- Born: Baptized 23 April 1738 La Tour-de-Peilz, canton of Vaud, Switzerland
- Died: March 1782 Lac La Ronge
- Occupations: Soldier, fur trader
- Spouse: Marie Josephe De Guire (m. 1761)

= Jean-Étienne Waddens =

Canadian fur trader (1738–1782)

Jean-Étienne Waddens (also Vuadens, Wadin) was born in 1738 to Adam Samuel Waddens (Vaudin) and Bernardine Ermon. He was killed during an argument with Peter Pond in 1782 at Lac La Ronge. He came to Canada as a soldier then worked in the fur trade until his death.

Jean-Étienne Waddens remained in Switzerland until at least 1755, however by 1757, he was serving in the colonial regular troops of New France. In May of that year, he renounced Calvinism. He remained in the Montreal area after the city's surrender in 1760.

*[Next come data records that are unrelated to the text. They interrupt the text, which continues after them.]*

/-- Whether a record is redacted (R388, R391). -/
def isRedacted (r : List Byte) : Bool := ((r[3]?).getD 0).getLsbD 0

/-- A kind-4 record with its count of coalesced records raised (R388); a redacted one shows no count (R391). -/
def bumpRecord (x : Option Nat × List Byte) : Option Nat × List Byte :=
  if isRedacted x.2 then x else (x.1, x.2.take 52 ++ toBytes 4 (ofBytes ((x.2.drop 52).take 4) + 1) ++ x.2.drop 56)

/-- Whether two held records are kind-4 records of one store (R388), to be shown alike (R391). -/
def sameStore (a b : Option Nat × List Byte) : Bool := a.1.isSome && a.1 == b.1 && isRedacted a.2 == isRedacted b.2

/-- A record raised to the driver: written if the ring has room, else held, kind-4 records coalesced past 256 (R388). -/
def State.report (s : State) (r : FaultRec) : State :=
  let conf := (s.context? r.ctx).any fun c => c.conf
  let b := (if r.kind = 4 then some r.store else none, (if conf then r.redact else r).bytes s.tick)
  let held := s.dome.held
  let held' :=
    if held.length ≥ 256 && held.any (fun x => sameStore x b) then
      let i := (findIndexFrom (fun x => sameStore x b) 0 held).getD 0
      modifyAt bumpRecord i held
    else held ++ [b]
  (s.modDome fun d => { d with held := held' }).drainRing held'.length

/-! ### Trace records (R405) -/

/-- A 32-byte trace record. -/
def traceBytes (tick kind unit core grp ctx p q : Nat) : List Byte :=
  toBytes 8 tick ++ toBytes 1 kind ++ toBytes 1 unit ++ toBytes 1 core ++ toBytes 1 grp ++ toBytes 4 ctx ++ toBytes 8 p ++ toBytes 8 q

/-- A record written to the trace ring; with no room it is lost, and counted for its unit (R405). -/
def State.traceWrite (s : State) (unit : Nat) (b : List Byte) : State :=
  match s.dome.trace with
  | none => s
  | some (base, size) =>
    if s.dome.traceFree = 0 then s.modDome fun d => { d with lost := modifyAt (· + 1) unit d.lost }
    else
      (s.devWrite (base + 32 * (s.dome.tracePos % size)) b).modDome fun d =>
        { d with tracePos := d.tracePos + 1, traceFree := d.traceFree - 1 }

/-- An event traced, when its kind is enabled; nothing is written about a confidential context (R405). -/
def State.trace (s : State) (kind unit core grp ctx p q : Nat) : State :=
  if s.dome.tracectl.getLsbD 0 && s.dome.tracectl.getLsbD kind && !(s.context? ctx).any (·.conf) then
    s.traceWrite unit (traceBytes s.tick kind unit core grp ctx p q)
  else s

/-- An event of a group traced by its tower's unit. -/
def State.traceGroup (s : State) (t g kind p q : Nat) : State :=
  match s.team? t, s.launchOf? t with
  | some T, some L => s.trace kind (T.core / 48) T.core g L.ctx p q
  | _, _ => s

/-! ### Streams and lanes of a group -/

/-- The lane word address of the next word of the current run; all ones when there is none (R375). -/
def Group.lanePc (g : Group) : BitVec 32 :=
  match g.clause, g.run with
  | some c, _ => BitVec.ofNat 32 c.next
  | none, some r => r.target
  | none, none => -1#32

/-- Whether every load and atomic of a group that has issued has written its registers, but for those that wait in the operand log or whose
failed pieces a held trap reports (R327, R375). -/
def State.settled (s : State) (t g : Nat) (G : Group) (core : Nat) : Bool :=
  (G.loads.all fun l =>
    !l.blocks && ((!l.nacks.isEmpty && l.waiting == l.nacks.length) ||
      match s.cores[core]? with
      | some c => c.oplog.any fun e => e.team == t && e.grp == g && e.id == l.id
      | none => false))
    && !(s.remotes.any fun r => r.team == t && r.grp == g && r.sreg.any fun x => x.1 != .handler)

/-! ### Items, groups and teams that end (R242, R243) -/

/-- The smaller of two unsigned words. -/
def umin (a b : Word) : Word := if b.toNat < a.toNat then b else a

/-- An item is counted unfinished (R242, R243). -/
def Launch.countUnfinished (l : Launch) (idx : Word) : Launch :=
  { l with unfinished := l.unfinished + 1, lowest := umin l.lowest idx }

/-- Every item that a group still holds is counted unfinished, and its lanes hold none any more (R242, R243). -/
def State.unfinish (t g : Nat) (s : State) : State :=
  match s.group? t g, s.team? t, s.launchOf? t with
  | some G, some T, some L =>
    let L' :=
      if L.grpMode then (if G.lanes.any (·.holds) && !G.gunfin then L.countUnfinished G.gitem else L)
      else G.lanes.foldl (fun l x => if x.holds then l.countUnfinished x.item else l) L
    (s.modLaunch T.launch fun _ => L').modGroup t g fun G =>
      { G with gunfin := G.gunfin || G.lanes.any (·.holds), lanes := G.lanes.map fun x => { x with holds := false } }
  | _, _, _ => s

/-- A group that retires (R93): its slot is free, its queue discarded. -/
def State.retireGroup (t g : Nat) (s : State) : State :=
  (s.unfinish t g).modGroup t g fun G => { G with retired := true, lq := [], park := none, stallS := none, stallL := none }

/-- A killed group (R97): its runs and held traps are discarded, its items counted, its slot is free; its commands drain. -/
def State.killGroup (t g : Nat) (s : State) : State :=
  (s.unfinish t g).modGroup t g fun G =>
    { G with killed := true, runs := [], run := none, lq := [], held := [], park := none, stallS := none, stallL := none
             clause := none, resumeS := none, resumeL := none }

def Group.gone (g : Group) : Bool := g.retired || g.killed

/-- Whether pieces of a team's accesses wait in the operand log, its core's or, while it is swapped out, its own (R327). -/
def State.logsFor (s : State) (t : Nat) (T : Team) : Bool := !T.saved.isEmpty || s.cores.any fun c => c.oplog.any fun e => e.team == t

/-- Whether a team has no trap to handle, its groups are gone, its commands drained and its accesses performed, those of other devices too (R229,
R234, R242, R264). -/
def State.teamOver (s : State) (t : Nat) (T : Team) : Bool :=
  T.state != .stopping && T.state != .handling && T.state != .dumping && T.groups.all (fun g => g.gone && g.mmas.isEmpty && g.stores.isEmpty) && T.cmds.isEmpty
    && !s.logsFor t T && (!s.remotes.any fun r => r.team == t) && !s.apart.any fun x => x.team == t && x.reply.isNone

/-- The live teams of a team's cluster, itself among them (R236). -/
def State.mates (s : State) (T : Team) : List (Nat × Team) :=
  (indexed 0 s.teams).filter fun u => u.2.live && u.2.launch == T.launch && u.2.cluster == T.cluster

Jean-Etienne Waddens married Marie Josephe De Guire on November 23, 1761, in St Laurent near Montreal.
Their children were Josepha Waddens and Veronique Waddens. In 1763, he became a property holder in Montreal. Another daughter, from a marriage "à la façon du pays" (in the style of the country), Marguerite Waddens married Alexander MacKay, a prominent fur trader. When MacKay was killed on the Tonquin, Marguerite married John McLoughlin, who is best known for serving as Chief Factor and Superintendent of the Columbia District of the Hudson's Bay Company at Fort Vancouver from 1824 to 1845.

Waddens first appeared in fur-trading records as a small independent trader. Beginning in 1772, he was at Grand Portage with eight traders of his traders, who he accompanied. In 1773, he had a licence for two canoes, and an outfit valued at £750, a considerable amount. Between 1773 and 1778, he moved from Lake Winnipeg to the Saskatchewan valley; by 1779 he was on the southern edge of the Athabasca country. In 1779, to counter the idea that separate interests were the bane of the trade, firms trading in the far northwest, including Waddens' joined into one association, known as the “nine parties’ agreement,” a temporary combination usually regarded as the forerunner of the North West Company. At Lac La Rouge, he had a lucrative trade with “the Northward Indians” coming from Lake Athabasca. In late 1781, he was joined by Peter Pond, a man who too represented the company's interests. However, they were on bad terms. In March 1782, Waddens was fatally wounded in a fight, which has been described as murder. In 1783, Mrs Waddens requested Governor of Quebec, Frederick Haldimand to arrest Pond, submitting an affidavit of one of Waddens’ men. Pond was examined in 1785 but was not brought to trial, most likely because Lac La Ronge lay in the territories of the Hudson's Bay Company, beyond the jurisdiction of the Province of Quebec.

Not much is known of Waddens’ character. Alexander Mackenzie's described him as a man of “strict probity and known sobriety”, however it is possibly a formal phrase. Yet, Waddens succeeded in moving up the social ladder from a private in 1757 to a member of the bourgeois of 1782, although not to the rank of the trader-capitalists, like James McGill.